<<<<
/-- What the hypotheses of PageControl ask is met. -/
theorem witness_PageControl :
    (∃ (s : State) (d : Dev) (fn page i : Nat) (b : Blk), s.chip.dev = d ∧ pageBlk page = some (b, i) ∧ d.reachable fn = true ∧
      d.mayWrite fn b i 0x008 = true) ∧
    (∃ (s : State) (d : Dev) (fn page i : Nat) (b : Blk), s.chip.dev = d ∧ pageBlk page = some (b, i) ∧ d.reachable fn = true ∧ isPf fn
      = true) ∧
    (∃ (s : State) (d : Dev) (fn page i : Nat) (b : Blk), s.chip.dev = d ∧ pageBlk page = some (b, i) ∧ d.reachable fn = true ∧
      d.opPending b i = false) ∧
    (∃ (s : State) (d : Dev) (fn page i : Nat) (b : Blk), s.chip.dev = d ∧ pageBlk page = some (b, i) ∧ d.reachable fn = true ∧
      d.opPending b i = true) ∧
    (∃ (s : State) (d : Dev) (fn page i : Nat) (b : Blk), s.chip.dev = d ∧ pageBlk page = some (b, i) ∧ d.reachable fn = true ∧
      d.mayWrite fn b i 0x044 = true) ∧
    (∃ (s : State) (d : Dev) (fn page i : Nat) (b : Blk), s.chip.dev = d ∧ pageBlk page = some (b, i) ∧ d.reachable fn = true ∧
      d.mayWrite fn b i 0x044 = true) ∧
    (∃ (s : State) (d : Dev) (fn page i : Nat) (b : Blk) (k x : Nat), s.chip.dev = d ∧ pageBlk page = some (b, i) ∧ d.reachable fn =
      true ∧ k < 16 ∧ d.mayRead fn b i (0x108 + 16 * k) = true ∧ ((d.request fn).ctr (b.page i) k).value = x ∧ Tab.find d.fab.latchLo
      (latchKey fn (b.page i) k) = none) ∧
    (∃ (s : State) (d : Dev) (fn page i : Nat) (b : Blk) (k v : Nat), s.chip.dev = d ∧ pageBlk page = some (b, i) ∧ d.reachable fn =
      true ∧ k < 16 ∧ d.mayRead fn b i (0x108 + 16 * k) = true ∧ Tab.find d.fab.latchLo (latchKey fn (b.page i) k) = some v) ∧
    (∃ (s : State) (d : Dev) (fn page i : Nat) (b : Blk) (k lo : Nat), s.chip.dev = d ∧ pageBlk page = some (b, i) ∧ d.reachable fn =
      true ∧ k < 16 ∧ d.mayWrite fn b i (0x10C + 16 * k) = true ∧ Tab.find d.fab.hold (b.base i + 0x108 + 16 * k) = some lo) ∧
    (∃ (s : State) (d : Dev) (page i : Nat) (b : Blk), s.chip.dev = d ∧ pageBlk page = some (b, i) ∧ d.flag (HDR.CTL.QuiesceReq b) i =
      true ∧ d.workIn b i = false) := by
  exact ⟨⟨st b0, _, 0, 1324, 300, .ruu, rfl, by decide +kernel⟩,
   ⟨st b0, _, 0, 1324, 300, .ruu, rfl, by decide +kernel⟩,
   ⟨st b0, _, 0, 1324, 300, .ruu, rfl, by decide +kernel⟩,
   ⟨st (b0.set RUU.POISON_STAT.Busy 1 300), _, 0, 1324, 300, .ruu, rfl, by decide +kernel⟩,
   ⟨st b0, _, 0, 1324, 300, .ruu, rfl, by decide +kernel⟩,
   ⟨st b0, _, 0, 1324, 300, .ruu, rfl, by decide +kernel⟩,
   ⟨st b0, _, 0, 1324, 300, .ruu, 15, 0, rfl, by decide +kernel⟩,
   ⟨st { b0 with fab := { b0.fab with latchLo := [(latchKey 0 1324 15, 7)] } }, _, 0, 1324, 300, .ruu, 15, 7, rfl, by decide +kernel⟩,
   ⟨st { b0 with fab := { b0.fab with hold := [(Blk.ruu.base 300 + 0x108 + 16 * 15, 7)] } }, _, 0, 1324, 300, .ruu, 15, 7, rfl,
    by decide +kernel⟩,
   ⟨st (b0.set (HDR.CTL.QuiesceReq .ruu) 1 300), _, 1324, 300, .ruu, rfl, by decide +kernel⟩⟩
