/-- The sample of a waveform slot of channel 3: the playback pointer from the phase, the nibble of the wave table's byte
(high for even, low for odd), shifted by `wave_shift` and scaled to `MIN + 4369 * nibble`, the note's count down by one; the
`mod 32` never changes the pointer, and a period of at most one slot keeps phase and pointer at 0 (R225 to R228). A note
whose count is 0 here is indefinite and is reloaded to 220500 first (R224, the spec's decision D19). -/
def Obligations.WaveSampleFromTable : Prop :=
  ∀ (s : State) (r : ChannelState), StartsFrom s 2 r → InWaveform r → ∃ t v idx b,
    exec (.gen3 1#16) s = .next t ∧ t.out3 = s.out3 ++ [v] ∧
    idx = ⌊(t.st2.freqDist : ℚ) / Reference.waveStep t.st2.rawFrequency⌋.toNat % 32 ∧
    idx = t.st2.freqDist * 2 ^ 21 / (44100 * P t.st2) % 32 ∧
    t.st2.freqDist * 2 ^ 21 / (44100 * P t.st2) < 32 ∧
    (44100 * P t.st2 ≤ 65536 → t.st2.freqDist = 0 ∧ idx = 0) ∧
    b = byteAt s (BitVec.ofNat 16 (0xFF30 + idx / 2)) ∧
    v.toInt = -32768 + 4369 *
      (((if idx % 2 = 0 then b / 16 else b % 16) / 2 ^ t.st2.waveShift.toNat : Nat) : Int) ∧
    t.st2.sampleLength = (if r.sampleLength = 0 then 220500 else r.sampleLength) - 1

/-! ## Generators: whole notes -/

/-- A finite note of `S` samples plays `S` slots, then ends: after `n ≤ S` slots it still plays with `S − n` left, after
more it is off, and every sample from slot `S + 1` on is silent. For channel 1 without an increasing sweep (R183, R197;
D20). -/
def Obligations.FiniteNoteLastsItsLength : Prop :=
  ∀ (n : BitVec 16) (s : State) (c : Fin 3) (r : ChannelState), StartsFrom s c r →
    r.playing = true → r.duration ≠ .indefinite → (c = 0 → r.sweepTime = 0#3 ∨ r.sweepDirection = true) →
    ∃ t vs, exec (genOf c n) s = .next t ∧ stream t c = stream s c ++ vs ∧
      (n.toNat ≤ r.sampleLength →
        (chan t c).playing = true ∧ (chan t c).sampleLength = r.sampleLength - n.toNat) ∧
      (r.sampleLength < n.toNat → (chan t c).playing = false ∧ (chan t c).sampleLength = 0) ∧
      vs.drop r.sampleLength = List.replicate (n.toNat - r.sampleLength) (BitVec.ofInt 16 (-32768))

/-- An indefinite note plays on through any request; for channel 1 without an increasing sweep (R184, R197; D19). -/
def Obligations.IndefiniteNotePlaysOn : Prop :=
  ∀ (n : BitVec 16) (s : State) (c : Fin 3) (r : ChannelState), StartsFrom s c r →
    r.playing = true → r.duration = .indefinite → (c = 0 → r.sweepTime = 0#3 ∨ r.sweepDirection = true) →
    ∃ t, exec (genOf c n) s = .next t ∧ (chan t c).playing = true ∧ (chan t c).duration = .indefinite

/-- The waveform repeats every `ceil(freq_samples)` samples (R185; D1, D18): on an indefinite note with a constant volume
and no sweep the phase is the count of slots modulo that period, and each sample returns one period later. -/
def Obligations.SquareWaveformIsPeriodic : Prop :=
  ∀ (n : BitVec 16) (s : State) (c : Fin 3), c ≠ 2 → (chan s c).playing = true →
    (chan s c).duration = .indefinite → (chan s c).envelopeStep = 0#3 → (chan s c).sweepTime = 0#3 →
    (chan s c).freqDist < periodSlots (chan s c) →
    ∃ t vs, exec (genOf c n) s = .next t ∧ stream t c = stream s c ++ vs ∧
      (chan t c).freqDist = ((chan s c).freqDist + n.toNat) % periodSlots (chan s c) ∧
      ∀ k, k + periodSlots (chan s c) < n.toNat → vs[k + periodSlots (chan s c)]? = vs[k]?

/-- A decreasing sweep never raises the code and never stops the channel: over any request, of a finite or an indefinite
note, the code does not grow, the sweep's settings stay, and a playing channel is off afterwards only because its finite
note has ended (R188, R183; D15, D20). -/
def Obligations.DecreasingSweepNeverStops : Prop :=
  ∀ (n : BitVec 16) (s : State), s.st0.sweepDirection = true →
    ∃ t, exec (.gen1 n) s = .next t ∧ t.st0.rawFrequency.toNat ≤ s.st0.rawFrequency.toNat ∧
      t.st0.sweepDirection = true ∧ t.st0.sweepTime = s.st0.sweepTime ∧ t.st0.sweepStep = s.st0.sweepStep ∧
      (s.st0.playing = true →
        (t.st0.playing = true ↔ s.st0.duration = .indefinite ∨ n.toNat ≤ s.st0.sampleLength))

/-- With `envelope_step = 0` the volume never changes, across any request; for channel 1 unless a sweep overflow silences it
(R189; D16). -/
def Obligations.NoEnvelopeKeepsVolume : Prop :=
  ∀ (n : BitVec 16) (s : State) (c : Fin 3), c ≠ 2 → (chan s c).envelopeStep = 0#3 →
    ∃ t, exec (genOf c n) s = .next t ∧ (chan t c).envelopeStep = 0#3 ∧
      (chan t c).envelopeCounter = (chan s c).envelopeCounter ∧
      ((chan t c).volume = (chan s c).volume ∨ (c = 0 ∧ (chan t c).volume = 0#4 ∧ (chan t c).playing = false))

/-- The square generators compute the source's own formulas in exact rationals: frequency in Hz, period in samples, the
sweep and envelope thresholds, the duty window and the amplitude, sample for sample and field for field (R195, R196, R8,
R9; D1, D2, D4). -/
def Obligations.SquareGeneratorsMeetRationalFormulas : Prop :=
  (∀ (n : BitVec 16) (s : State), ∃ vs,
    exec (.gen1 n) s = .next { s with
      st0 := (Reference.slots Reference.slot1 n.toNat s.st0).1, out1 := s.out1 ++ vs } ∧
    vs.map BitVec.toInt = (Reference.slots Reference.slot1 n.toNat s.st0).2) ∧
  (∀ (n : BitVec 16) (s : State), ∃ vs,
    exec (.gen2 n) s = .next { s with
      st1 := (Reference.slots Reference.slot2 n.toNat s.st1).1, out2 := s.out2 ++ vs } ∧
    vs.map BitVec.toInt = (Reference.slots Reference.slot2 n.toNat s.st1).2)

/-- The wavetable generator computes the source's formulas in exact rationals from the re-derived record and the wave table
(R229, R8, R9; D1). -/
def Obligations.WaveGeneratorMeetsRationalFormulas : Prop :=
  ∀ (n : BitVec 16) (s : State) (r : ChannelState), StartsFrom s 2 r → ∃ vs,
    exec (.gen3 n) s = .next { s with
      st2 := (Reference.slots (Reference.slot3 fun j => s.memRead (BitVec.ofNat 16 (0xFF30 + j))) n.toNat r).1
      out3 := s.out3 ++ vs } ∧
    vs.map BitVec.toInt =
      (Reference.slots (Reference.slot3 fun j => s.memRead (BitVec.ofNat 16 (0xFF30 + j))) n.toNat r).2

/-- The tagged duration stands for its milliseconds (R23): the note lengths the model uses are `floor(ms * SR / 1000)`, and
two legal durations are equal exactly when their milliseconds are, so the comparisons of the rules come out the same. -/
def Obligations.DurationTagStandsForMilliseconds : Prop :=
  (∀ d : Duration, Duration.samples psg d = Reference.noteSamples d) ∧
  (∀ d e : Duration, d.legal 256 = true → e.legal 256 = true →
    (Reference.durationMs d = Reference.durationMs e ↔ d = e))

/-! ## The whole machine -/

/-- `playing` changes only as R25 says: to true only by that channel's trigger firing, to false only by that channel's
generator, and there in one slot exactly when a finite note ends or the sweep overflows. -/
def Obligations.PlayingChangesOnlyByTriggerAndGenerator : Prop :=
  (∀ (c : Fin 3) (i : Instr) (s t : State), exec i s = .next t →
    (chan s c).playing = false → (chan t c).playing = true →
    (i = trigOf c ∨ (i = .poll ∧ s.pend = true ∧ s.pendAddr = fhiOf c)) ∧ Fires s c) ∧
  (∀ (c : Fin 3) (i : Instr) (s t : State), exec i s = .next t →
    (chan s c).playing = true → (chan t c).playing = false → ∃ n, i = .gen n ∨ i = genOf c n) ∧
  (∀ (c : Fin 3) (s : State) (r : ChannelState), StartsFrom s c r → r.playing = true →
    ∃ t, exec (genOf c 1#16) s = .next t ∧
      ((chan t c).playing = false ↔ Ended r ∨ (c = 0 ∧ ¬ Ended r ∧ Overflows r)))

/-- Channel 2 has no live update of any kind: outside its generator its record changes only by a `TRIG2` that fires
(R284). -/
def Obligations.Channel2ChangesOnlyByItsTrigger : Prop :=
  ∀ (i : Instr) (s t : State), exec i s = .next t → (∀ n, i ≠ .gen n ∧ i ≠ .gen2 n) → t.st1 ≠ s.st1 →
    (i = .trig2 ∨ (i = .poll ∧ s.pend = true ∧ s.pendAddr = 0xFF19#16)) ∧ Fires s 1

/-- Channel 4's record never changes (R36, D26). -/
def Obligations.Channel4NeverChanges : Prop :=
  ∀ (s t : State), step s = .next t → t.st3 = s.st3

/-- `WR` is the only writer of the store, and every operation reads only the addresses R61 lists for it: with those bytes
the same, another store gives the same result. `GEN1` and `GEN2` read none. -/
def Obligations.OperationsReadOnlyTheirRegisters : Prop :=
  (∀ (i : Instr) (s t : State), exec i s = .next t → i.isWrite = false → t.store = s.store) ∧
  (∀ (i : Instr) (s t : State) (m : Memory), exec i s = .next t → i.isWrite = false →
    (∀ a ∈ reads s i, ({ s with store := m } : State).memRead a = s.memRead a) →
    exec i { s with store := m } = .next { t with store := m })

/-- Who writes what: a `WR` changes no channel record (R72), nothing but the audio backend's requests emits samples, and
those touch neither the slot nor the store (R250, D9). -/
def Obligations.AgentsKeepToTheirState : Prop :=
  ∀ (i : Instr) (s t : State), exec i s = .next t →
    (i.isWrite = true → t.st0 = s.st0 ∧ t.st1 = s.st1 ∧ t.st2 = s.st2 ∧ t.st3 = s.st3) ∧
    (i.issuer ≠ some .backend → t.out1 = s.out1 ∧ t.out2 = s.out2 ∧ t.out3 = s.out3) ∧
    (i.issuer = some .backend → t.pend = s.pend ∧ t.pendAddr = s.pendAddr ∧ t.store = s.store)

/-- The streams only grow: what has been emitted stays (R47). -/
def Obligations.StreamsOnlyGrow : Prop :=
  ∀ (s t : State), step s = .next t → s.out1 <+: t.out1 ∧ s.out2 <+: t.out2 ∧ s.out3 <+: t.out3

/-! ## Invariants -/

/-- Every step keeps the invariant of R43 with the counter bounds and the canonical form of the store. -/
def Obligations.StepKeepsInvariant : Prop :=
  ∀ (s t : State), Inv s → step s = .next t → Inv t

/-- The invariant holds after reset. -/
def Obligations.ResetMeetsInvariant : Prop :=
  Inv State.reset ∧ UnusedFieldsReset State.reset ∧ StreamsLegal State.reset

/-- A field a channel has no use for is never written and keeps its reset value 0 (R44). -/
def Obligations.StepKeepsUnusedFieldsReset : Prop :=
  UnusedFieldsReset State.reset ∧ ∀ (s t : State), UnusedFieldsReset s → step s = .next t → UnusedFieldsReset t

/-- Every sample ever emitted is one its channel can emit: no step of any kind emits another value (R193, R228, R242). -/
def Obligations.StepKeepsStreamsLegal : Prop :=
  ∀ (s t : State), StreamsLegal s → step s = .next t → StreamsLegal t

/-- After a waveform slot of channel 2 or 3 the phase is below the period of the record's code, and of channel 1 unless a
sweep event raised the code in that slot; an increase by 0 raises nothing (R43(f), `90_conflicts.md` C6). -/
def Obligations.PhaseIsBelowPeriodAfterSlot : Prop :=
  ∀ (s : State) (c : Fin 3) (r : ChannelState), StartsFrom s c r → InWaveform r →
    (c = 0 → ¬ SweepDue r ∨ r.sweepDirection = true ∨ Overflows r ∨ sweepAmount r = 0) →
    ∃ t, exec (genOf c 1#16) s = .next t ∧
      (chan t c).freqDist * phaseScale c < 44100 * P (chan t c)

/-! ## Programs of the trace syntax -/

/-- `NOTE1 f, fin`, `NOTE2 f, fin` and `NOTE3 f, fin` (R119, D8) start their note from every state in which the channel is
enabled: it plays from phase 0, the square channels at code `f` and with the duration `fin` selects. -/
def Obligations.NotesStartTheirChannel : Prop :=
  ∀ (f : BitVec 11) (fin : BitVec 1) (s : State) (c : Fin 3),
    (byteAt s 0xFF25#16 / 2 ^ c.val % 2 = 1 ∨ byteAt s 0xFF25#16 / 2 ^ (c.val + 4) % 2 = 1) →
    ∃ t, runAll (match c with
        | 0 => (Pseudo.note1 f fin).expand
        | 1 => (Pseudo.note2 f fin).expand
        | 2 => (Pseudo.note3 f fin).expand) s = some t ∧
      (chan t c).playing = true ∧ (chan t c).freqDist = 0 ∧
      (c ≠ 2 → (chan t c).rawFrequency = f) ∧
      (c ≠ 2 → ((chan t c).duration = .indefinite ↔ fin = 0#1)) ∧ t.pend = false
>>>>
TASK PROMPT:
Scan the entries above for the line containing "in samples, the", and copy it and all lines after it exactly, down to and including the line containing "16) (s : State) (r".

WRITTEN ANSWER:
/-- The square generators compute the source's own formulas in exact rationals: frequency in Hz, period in samples, the
sweep and envelope thresholds, the duty window and the amplitude, sample for sample and field for field (R195, R196, R8,
R9; D1, D2, D4). -/
def Obligations.SquareGeneratorsMeetRationalFormulas : Prop :=
  (∀ (n : BitVec 16) (s : State), ∃ vs,
    exec (.gen1 n) s = .next { s with
      st0 := (Reference.slots Reference.slot1 n.toNat s.st0).1, out1 := s.out1 ++ vs } ∧
    vs.map BitVec.toInt = (Reference.slots Reference.slot1 n.toNat s.st0).2) ∧
  (∀ (n : BitVec 16) (s : State), ∃ vs,
    exec (.gen2 n) s = .next { s with
      st1 := (Reference.slots Reference.slot2 n.toNat s.st1).1, out2 := s.out2 ++ vs } ∧
    vs.map BitVec.toInt = (Reference.slots Reference.slot2 n.toNat s.st1).2)

/-- The wavetable generator computes the source's formulas in exact rationals from the re-derived record and the wave table
(R229, R8, R9; D1). -/
def Obligations.WaveGeneratorMeetsRationalFormulas : Prop :=
  ∀ (n : BitVec 16) (s : State) (r : ChannelState), StartsFrom s 2 r → ∃ vs,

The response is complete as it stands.